:: DATA TO USE ::
-- ==== Sys2Proof/Machine/Intake.lean ====
section
/-! DEFINITION. Sensor intake (chapter 11): stream and pipe configuration, frames from start to publication, the
pipes and their check frames, decode budgets, and the ports. -/

namespace Sys2Proof.Machine

/-! ### Streams (R263 to R266) -/

def parseStream (d : List Byte) : StreamCfg :=
  { port := fieldAt d 1 1, vc := fieldAt d 2 1, dt := fieldAt d 3 1, width := fieldAt d 4 2, height := fieldAt d 6 2
    maxBytes := fieldAt d 8 4, embLines := fieldAt d 12 1, profile := fieldAt d 13 1, nbuf := fieldAt d 14 1
    flags := fieldAt d 15 1, latency := fieldAt d 16 4, period := fieldAt d 20 4, budget := fieldAt d 24 4
    fcOffset := fieldAt d 28 2, bufs := (List.range 4).map fun i => fieldAt d (32 + 8 * i) 8 }

def StreamCfg.kind (x : StreamCfg) : PixKind := (pixKind x.dt).getD .depth
/-- Bytes of an image line (R261). -/
def StreamCfg.lineBytes (x : StreamCfg) : Nat := x.kind.lineBytes x.width
/-- Lines of a frame (R263). -/
def StreamCfg.allLines (x : StreamCfg) : Nat := x.embLines + x.height

/-- Row 2 of R264. -/
def streamLimit (x : StreamCfg) : Bool :=
  x.width < 16 || 8192 < x.width || x.height < 8 || 8192 < x.height || x.maxBytes = 0 || 67108864 < x.maxBytes ||
    4 < x.embLines || x.nbuf < 2 || 4 < x.nbuf || x.period < 100 || 1000000 < x.period ||
    (x.budget ≠ 0 && (x.budget < 100 || x.period < x.budget))

/-- Row 3 of R264 for stream `i`. -/
def State.streamBad (s : State) (d : List Byte) (i : Nat) (x : StreamCfg) : Bool :=
  15 < i || 7 < x.port || 15 < x.vc || (pixKind x.dt).isNone || 15 < x.profile || 7 < x.flags ||
    fieldAt d 30 2 ≠ 0 || !x.kind.widthOk x.width ||
    (List.range 16).any (fun k => k ≠ i && (s.stream k).cfg.any fun y => y.port = x.port && y.vc = x.vc) ||
    x.maxBytes < x.lineBytes * x.height || (bitAt x.flags 0 && decide (x.lineBytes < x.fcOffset + 4)) ||
    (List.range 4).any fun b =>
      if b < x.nbuf then !(isHub (x.bufs.getD b 0) || isSpad (x.bufs.getD b 0)) else x.bufs.getD b 0 ≠ 0

/-- ITK_STREAM_CONFIG (R264). -/
def execItkStreamConfig (c : Cmd) (s : State) : Out :=
  .next (runCmd 7 1 c s fun s =>
    let i := fieldAt c.data 0 1
    let x := parseStream c.data
    if (s.stream i).running then s.complete c stBusy
    else if s.dev.mode = .recovery then s.complete c stMode
    else if streamLimit x then s.complete c stLimit
    else if s.streamBad c.data i x then s.complete c stBadParam
    else (s.onStream i fun y => { y with cfg := some x }).complete c stOk)

def parseProfile (d : List Byte) : Profile :=
  { demosaic := fieldAt d 1 1, resize := fieldAt d 2 1, ofmt := fieldAt d 3 1, layout := fieldAt d 4 1
    outZp := fieldAt d 5 1, channels := fieldAt d 6 1, rw := fieldAt d 64 2, rh := fieldAt d 66 2
    cx := fieldAt d 68 2, cy := fieldAt d 70 2, cw := fieldAt d 72 2, ch := fieldAt d 74 2, raw := d }

/-- A field of a profile out of its range (R270, R271, log 34). -/
def profileLimit (i : Nat) (p : Profile) : Bool :=
  15 < i || 1 < p.resize || !(4 ≤ p.ofmt && p.ofmt ≤ 7) || 1 < p.layout || (p.ofmt ≠ 4 && p.outZp ≠ 0) ||
    !(p.channels = 1 || p.channels = 3) || p.rw = 0 || p.rh = 0 || p.cw = 0 || p.rw < p.cx + p.cw || p.ch = 0 ||
    p.rh < p.cy + p.ch

/-- A reserved value or byte of a profile. -/
def profileBad (p : Profile) : Bool := 4 < p.demosaic || fieldAt p.raw 7 1 ≠ 0 || fieldAt p.raw 100 28 ≠ 0

/-- A running stream names the profile. -/
def State.profileBusy (s : State) (i : Nat) : Bool :=
  s.itk.streams.any fun x => x.running && (x.cfg.getD {}).profile = i

/-- ITK_PIPE_CONFIG (R271). -/
def execItkPipeConfig (c : Cmd) (s : State) : Out :=
  .next (runCmd 7 2 c s fun s =>
    let i := fieldAt c.data 0 1
    let p := parseProfile c.data
    if s.profileBusy i then s.complete c stBusy
    else if profileLimit i p then s.complete c stLimit
    else if profileBad p then s.complete c stBadParam
    else (s.onItk fun x => { x with profiles := x.profiles.set i (some p) }).complete c stOk)

/-- A profile suits a stream's data type and size (R270). -/
def profileSuits (x : StreamCfg) (p : Profile) : Bool :=
  (match x.kind with
   | .raw _ => p.channels = (if p.demosaic = 0 then 1 else 3)
   | .depth => p.demosaic = 0 && p.channels = 1
   | _ => p.demosaic = 0 && p.channels = 3) &&
  ceilDiv x.width 8 ≤ p.rw && p.rw ≤ x.width && ceilDiv x.height 8 ≤ p.rh && p.rh ≤ x.height

/-- Room of a buffer: to the end of its memory, or to the next buffer of the stream (log 36). -/
def StreamCfg.room (x : StreamCfg) (b : Nat) : Nat :=
  let a := x.bufs.getD b 0
  let top := if isHub a then hubTop else spadOf (spadCore a) + spadBytes
  ((((x.bufs.take x.nbuf).filter (a < ·)).foldl min top)) - a

/-- ITK_STREAM_START (R265): a stream that runs is ST_BUSY, one without a configuration ST_BAD_PARAM
(log 36). -/
def execItkStreamStart (c : Cmd) (s : State) : Out :=
  .next (runCmd 7 3 c s fun s =>
    let i := c.word 0 % 16
    if (s.stream i).running then s.complete c stBusy
    else match (s.stream i).cfg with
      | none => s.complete c stBadParam
      | some x =>
        match s.itk.profiles.getD x.profile none with
        | none => s.complete c stBadParam
        | some p =>
          if !profileSuits x p then s.complete c stBadParam
          else if (List.range x.nbuf).any fun b => x.room b < p.tensorBytes then s.complete c stLimit
          else ((s.onStream i fun y => { y with
              running := true, nextSeq := 0, frames := [], decodes := []
              budget := if x.budget = 0 then x.period else x.budget }).wdStart (16 + i)).complete c stOk)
:::
> EXERCISE DIRECTIONS
Based on the entries above, give the number of lines with the string "stBadParam" and no further text.

> ANSWER FOR THE TASK
5